Google File System Reading Notes

Source: Internet
Author: User

GFS is the cornerstone of Google's distributed storage. Other storage systems, such as Google's bigtable, External Store, and percolator, are directly or indirectly built on GFS.


  • System Architecture

    • GFS master
      Metadata of the system is maintained, including file and Chunk namespaces, file-to-chunk ing relationships, and Chunk location information. global control of the entire system is replicated, the master periodically exchanges information with Cs through heartbeat.

    • GFS chunkserver (CS, data block server)
      The 64 MB chunk block is allocated by the master when it is created with a 64-bit globally unique chunk handle. CS stores the chunk in the disk as a common Linux File.

    • GFS Client
      The client is an access interface provided by GFS to applications. It is a set of dedicated interfaces provided in the form of library files. The GFS client does not cache file data and only caches metadata obtained from the master server.

Key Issues

  • Lease Mechanism
    GFS data is traced and recorded in units. in the GFS system, the chunk write operation is authorized to the chunkmaster through the lease mechanism. The chunserver with the lease is the master chunkserver, And the chunkservcer with other copies is the backup chunkserver.
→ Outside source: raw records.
/-! setSupply -/

@[simp] theorem State.setSupply_regs (s : State) (i : Nat) (v : Supply) : (s.setSupply i v).regs = s.regs := rfl
@[simp] theorem State.setSupply_mem (s : State) (i : Nat) (v : Supply) : (s.setSupply i v).mem = s.mem := rfl
@[simp] theorem State.setSupply_poison (s : State) (i : Nat) (v : Supply) : (s.setSupply i v).poison = s.poison := rfl
@[simp] theorem State.setSupply_tb (s : State) (i : Nat) (v : Supply) : (s.setSupply i v).tb = s.tb := rfl
@[simp] theorem State.setSupply_pending (s : State) (i : Nat) (v : Supply) : (s.setSupply i v).pending = s.pending := rfl
@[simp] theorem State.setSupply_out (s : State) (i : Nat) (v : Supply) : (s.setSupply i v).out = s.out := rfl
@[simp] theorem State.setSupply_free (s : State) (i : Nat) (v : Supply) : (s.setSupply i v).free = s.free := rfl
@[simp] theorem State.setSupply_firstThis (s : State) (i : Nat) (v : Supply) : (s.setSupply i v).firstThis = s.firstThis := rfl
@[simp] theorem State.setSupply_fltRead (s : State) (i : Nat) (v : Supply) : (s.setSupply i v).fltRead = s.fltRead := rfl
@[simp] theorem State.setSupply_engines (s : State) (i : Nat) (v : Supply) : (s.setSupply i v).engines = s.engines := rfl
@[simp] theorem State.setSupply_items (s : State) (i : Nat) (v : Supply) : (s.setSupply i v).items = s.items := rfl
@[simp] theorem State.setSupply_nextItem (s : State) (i : Nat) (v : Supply) : (s.setSupply i v).nextItem = s.nextItem := rfl
@[simp] theorem State.setSupply_jobs (s : State) (i : Nat) (v : Supply) : (s.setSupply i v).jobs = s.jobs := rfl
@[simp] theorem State.setSupply_intake (s : State) (i : Nat) (v : Supply) : (s.setSupply i v).intake = s.intake := rfl
@[simp] theorem State.setSupply_intakeNext (s : State) (i : Nat) (v : Supply) : (s.setSupply i v).intakeNext = s.intakeNext := rfl
@[simp] theorem State.setSupply_waitingCpl (s : State) (i : Nat) (v : Supply) : (s.setSupply i v).waitingCpl = s.waitingCpl := rfl
@[simp] theorem State.setSupply_unlocks (s : State) (i : Nat) (v : Supply) : (s.setSupply i v).unlocks = s.unlocks := rfl
@[simp] theorem State.setSupply_w1Locked (s : State) (i : Nat) (v : Supply) : (s.setSupply i v).w1Locked = s.w1Locked := rfl
@[simp] theorem State.setSupply_staged (s : State) (i : Nat) (v : Supply) : (s.setSupply i v).staged = s.staged := rfl
@[simp] theorem State.setSupply_issueQ (s : State) (i : Nat) (v : Supply) : (s.setSupply i v).issueQ = s.issueQ := rfl
@[simp] theorem State.setSupply_issueSeq (s : State) (i : Nat) (v : Supply) : (s.setSupply i v).issueSeq = s.issueSeq := rfl
@[simp] theorem State.setSupply_taken (s : State) (i : Nat) (v : Supply) : (s.setSupply i v).taken = s.taken := rfl
@[simp] theorem State.setSupply_expect (s : State) (i : Nat) (v : Supply) : (s.setSupply i v).expect = s.expect := rfl
@[simp] theorem State.setSupply_streams (s : State) (i : Nat) (v : Supply) : (s.setSupply i v).streams = s.streams := rfl
@[simp] theorem State.setSupply_dmas (s : State) (i : Nat) (v : Supply) : (s.setSupply i v).dmas = s.dmas := rfl
@[simp] theorem State.setSupply_dmaTurn (s : State) (i : Nat) (v : Supply) : (s.setSupply i v).dmaTurn = s.dmaTurn := rfl
@[simp] theorem State.setSupply_lanes (s : State) (i : Nat) (v : Supply) : (s.setSupply i v).lanes = s.lanes := rfl
@[simp] theorem State.setSupply_vlanes (s : State) (i : Nat) (v : Supply) : (s.setSupply i v).vlanes = s.vlanes := rfl
@[simp] theorem State.setSupply_holds (s : State) (i : Nat) (v : Supply) : (s.setSupply i v).holds = s.holds := rfl
@[simp] theorem State.setSupply_nzDirty (s : State) (i : Nat) (v : Supply) : (s.setSupply i v).nzDirty = s.nzDirty := rfl
@[simp] theorem State.setSupply_channels (s : State) (i : Nat) (v : Supply) : (s.setSupply i v).channels = s.channels := rfl
@[simp] theorem State.setSupply_cmps (s : State) (i : Nat) (v : Supply) : (s.setSupply i v).cmps = s.cmps := rfl
@[simp] theorem State.setSupply_emus (s : State) (i : Nat) (v : Supply) : (s.setSupply i v).emus = s.emus := rfl
@[simp] theorem State.setSupply_domains (s : State) (i : Nat) (v : Supply) : (s.setSupply i v).domains = s.domains := rfl
@[simp] theorem State.setSupply_heads (s : State) (i : Nat) (v : Supply) : (s.setSupply i v).heads = s.heads := rfl
@[simp] theorem State.setSupply_axes (s : State) (i : Nat) (v : Supply) : (s.setSupply i v).axes = s.axes := rfl
@[simp] theorem State.setSupply_groups (s : State) (i : Nat) (v : Supply) : (s.setSupply i v).groups = s.groups := rfl
@[simp] theorem State.setSupply_rejects (s : State) (i : Nat) (v : Supply) : (s.setSupply i v).rejects = s.rejects := rfl
@[simp] theorem State.setSupply_traces (s : State) (i : Nat) (v : Supply) : (s.setSupply i v).traces = s.traces := rfl
@[simp] theorem State.setSupply_timerAt (s : State) (i : Nat) (v : Supply) : (s.setSupply i v).timerAt = s.timerAt := rfl
@[simp] theorem State.setSupply_gateLast (s : State) (i : Nat) (v : Supply) : (s.setSupply i v).gateLast = s.gateLast := rfl
@[simp] theorem State.setSupply_loopSat (s : State) (i : Nat) (v : Supply) : (s.setSupply i v).loopSat = s.loopSat := rfl
@[simp] theorem State.setSupply_pwmDuty (s : State) (i : Nat) (v : Supply) : (s.setSupply i v).pwmDuty = s.pwmDuty := rfl
@[simp] theorem State.setSupply_pwmAt (s : State) (i : Nat) (v : Supply) : (s.setSupply i v).pwmAt = s.pwmAt := rfl
@[simp] theorem State.setSupply_ledger (s : State) (i : Nat) (v : Supply) : (s.setSupply i v).ledger = s.ledger := rfl
@[simp] theorem State.setSupply_geode (s : State) (i : Nat) (v : Supply) : (s.setSupply i v).geode = s.geode := rfl
@[simp] theorem State.setSupply_fuses (s : State) (i : Nat) (v : Supply) : (s.setSupply i v).fuses = s.fuses := rfl
@[simp] theorem State.setSupply_twin (s : State) (i : Nat) (v : Supply) : (s.setSupply i v).twin = s.twin := rfl
@[simp] theorem State.setSupply_pcie (s : State) (i : Nat) (v : Supply) : (s.setSupply i v).pcie = s.pcie := rfl
@[simp] theorem State.setSupply_power (s : State) (i : Nat) (v : Supply) : (s.setSupply i v).power = s.power := rfl
@[simp] theorem State.setSupply_boot (s : State) (i : Nat) (v : Supply) : (s.setSupply i v).boot = s.boot := rfl
@[simp] theorem State.setSupply_cal (s : State) (i : Nat) (v : Supply) : (s.setSupply i v).cal = s.cal := rfl
@[simp] theorem State.setSupply_quartz (s : State) (i : Nat) (v : Supply) : (s.setSupply i v).quartz = s.quartz := rfl
@[simp] theorem State.setSupply_sec (s : State) (i : Nat) (v : Supply) : (s.setSupply i v).sec = s.sec := rfl
@[simp] theorem State.setSupply_frozenFaultIn (s : State) (i : Nat) (v : Supply) : (s.setSupply i v).frozenFaultIn = s.frozenFaultIn := rfl
@[simp] theorem State.setSupply_jtagIr (s : State) (i : Nat) (v : Supply) : (s.setSupply i v).jtagIr = s.jtagIr := rfl
@[simp] theorem State.setSupply_bsr (s : State) (i : Nat) (v : Supply) : (s.setSupply i v).bsr = s.bsr := rfl
@[simp] theorem State.setSupply_scanKey (s : State) (i : Nat) (v : Supply) : (s.setSupply i v).scanKey = s.scanKey := rfl
@[simp] theorem State.setSupply_soft (s : State) (i : Nat) (v : Supply) : (s.setSupply i v).soft = s.soft := rfl
@[simp] theorem State.setSupply_wire (s : State) (i : Nat) (v : Supply) : (s.setSupply i v).wire = s.wire := rfl
@[simp] theorem State.setSupply_lineTx (s : State) (i : Nat) (v : Supply) : (s.setSupply i v).lineTx = s.lineTx := rfl
@[simp] theorem State.setSupply_lineRx (s : State) (i : Nat) (v : Supply) : (s.setSupply i v).lineRx = s.lineRx := rfl
@[simp] theorem State.setSupply_doneJobs (s : State) (i : Nat) (v : Supply) : (s.setSupply i v).doneJobs = s.doneJobs := rfl
@[simp] theorem State.setSupply_replayOut (s : State) (i : Nat) (v : Supply) : (s.setSupply i v).replayOut = s.replayOut := rfl
@[simp] theorem State.setSupply_planAt (s : State) (i : Nat) (v : Supply) : (s.setSupply i v).planAt = s.planAt := rfl
@[simp] theorem State.setSupply_riseAt (s : State) (i : Nat) (v : Supply) : (s.setSupply i v).riseAt = s.riseAt := rfl
@[simp] theorem State.setSupply_errPulseEnd (s : State) (i : Nat) (v : Supply) : (s.setSupply i v).errPulseEnd = s.errPulseEnd := rfl
@[simp] theorem State.setSupply_errRelease (s : State) (i : Nat) (v : Supply) : (s.setSupply i v).errRelease = s.errRelease := rfl
@[simp] theorem State.setSupply_rd (s : State) (i : Nat) (v : Supply) (c : Nat) : (s.setSupply i v).rd c = s.rd c := rfl
@[simp] theorem State.setSupply_f (s : State) (i : Nat) (v : Supply) (x : Field) : (s.setSupply i v).f x = s.f x := rfl
@[simp] theorem State.setSupply_b (s : State) (i : Nat) (v : Supply) (x : Field) : (s.setSupply i v).b x = s.b x := rfl
@[simp] theorem State.setSupply_rn (s : State) (i : Nat) (v : Supply) (c : Nat) : (s.setSupply i v).rn c = s.rn c := rfl
@[simp] theorem State.setSupply_rd64 (s : State) (i : Nat) (v : Supply) (c : Nat) : (s.setSupply i v).rd64 c = s.rd64 c := rfl
@[simp] theorem State.setSupply_byte (s : State) (i : Nat) (v : Supply) (c : Nat) : (s.setSupply i v).byte c = s.byte c := rfl
@[simp] theorem State.setSupply_readMem (s : State) (i : Nat) (v : Supply) (c n : Nat) : (s.setSupply i v).readMem c n = s.readMem c n := rfl
@[simp] theorem State.setSupply_eng (s : State) (i : Nat) (v : Supply) (j : Nat) : (s.setSupply i v).eng j = s.eng j := rfl
@[simp] theorem State.setSupply_lane (s : State) (i : Nat) (v : Supply) (j : Nat) : (s.setSupply i v).lane j = s.lane j := rfl
@[simp] theorem State.setSupply_dom (s : State) (i : Nat) (v : Supply) (j : Nat) : (s.setSupply i v).dom j = s.dom j := rfl
@[simp] theorem State.setSupply_head (s : State) (i : Nat) (v : Supply) (j : Nat) : (s.setSupply i v).head j = s.head j := rfl
@[simp] theorem State.setSupply_axis (s : State) (i : Nat) (v : Supply) (j : Nat) : (s.setSupply i v).axis j = s.axis j := rfl
@[simp] theorem State.setSupply_group (s : State) (i : Nat) (v : Supply) (j : Nat) : (s.setSupply i v).group j = s.group j := rfl
@[simp] theorem State.setSupply_rej (s : State) (i : Nat) (v : Supply) (j : Nat) : (s.setSupply i v).rej j = s.rej j := rfl
@[simp] theorem State.setSupply_trace (s : State) (i : Nat) (v : Supply) (j : Nat) : (s.setSupply i v).trace j = s.trace j := rfl
theorem State.setSupply_supply (s : State) (i : Nat) (v : Supply) (j : Nat) :
    (s.setSupply i v).supply j = if i = j then v else s.supply j := Map.get_set _ _ _ _ _
@[simp] theorem State.setSupply_supply_same (s : State) (i : Nat) (v : Supply) : (s.setSupply i v).supply i = v := Map.get_set_same _ _ _ _
@[simp] theorem State.setSupply_vlane (s : State) (i : Nat) (v : Supply) (j : Nat) : (s.setSupply i v).vlane j = s.vlane j := rfl
@[simp] theorem State.setSupply_chan (s : State) (i : Nat) (v : Supply) (j : Nat) : (s.setSupply i v).chan j = s.chan j := rfl
@[simp] theorem State.setSupply_cmp (s : State) (i : Nat) (v : Supply) (j : Nat) : (s.setSupply i v).cmp j = s.cmp j := rfl
@[simp] theorem State.setSupply_emu (s : State) (i : Nat) (v : Supply) (j : Nat) : (s.setSupply i v).emu j = s.emu j := rfl
@[simp] theorem State.setSupply_strm (s : State) (i : Nat) (v : Supply) (j : Nat) : (s.setSupply i v).strm j = s.strm j := rfl
@[simp] theorem State.setSupply_dma (s : State) (i : Nat) (v : Supply) (j : Nat) : (s.setSupply i v).dma j = s.dma j := rfl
  • Consistency model-append consistency

  • Append process-the most complex part of GFS
    GFS append process has two features: Pipeline and separation of data flow and Control Flow

  • Fault Tolerance Mechanism
    Master stores three types of metadata: namespace, file-to-chunk ing, and Chunk Copy location information (1) Master Fault Tolerance: operation logs + checkpoint, and shadow master (2) chunkserver Fault Tolerance:


Master Design

  • The disk utilization of the chunkserver where the new copy is located is much lower than the average

  • Limit the number of chunkserver "Recent" instances

  • All copies of each chunkserver cannot be in the same rack

  • Master memory usage

  • Server Load balancer
    Three cases of Chunk: Chunk creation, Chunk replication (re-replicantion), and load balancing (rebalancing)

  • Garbage Collection
    GFS adopts a delayed deletion Mechanism

  • Snapshot)

Chunkserver Design

Chunkserver is a disk-and network-I/O-intensive application.


Summary

  • GFS is a system with good scalability and can automatically handle various exceptions at the software level.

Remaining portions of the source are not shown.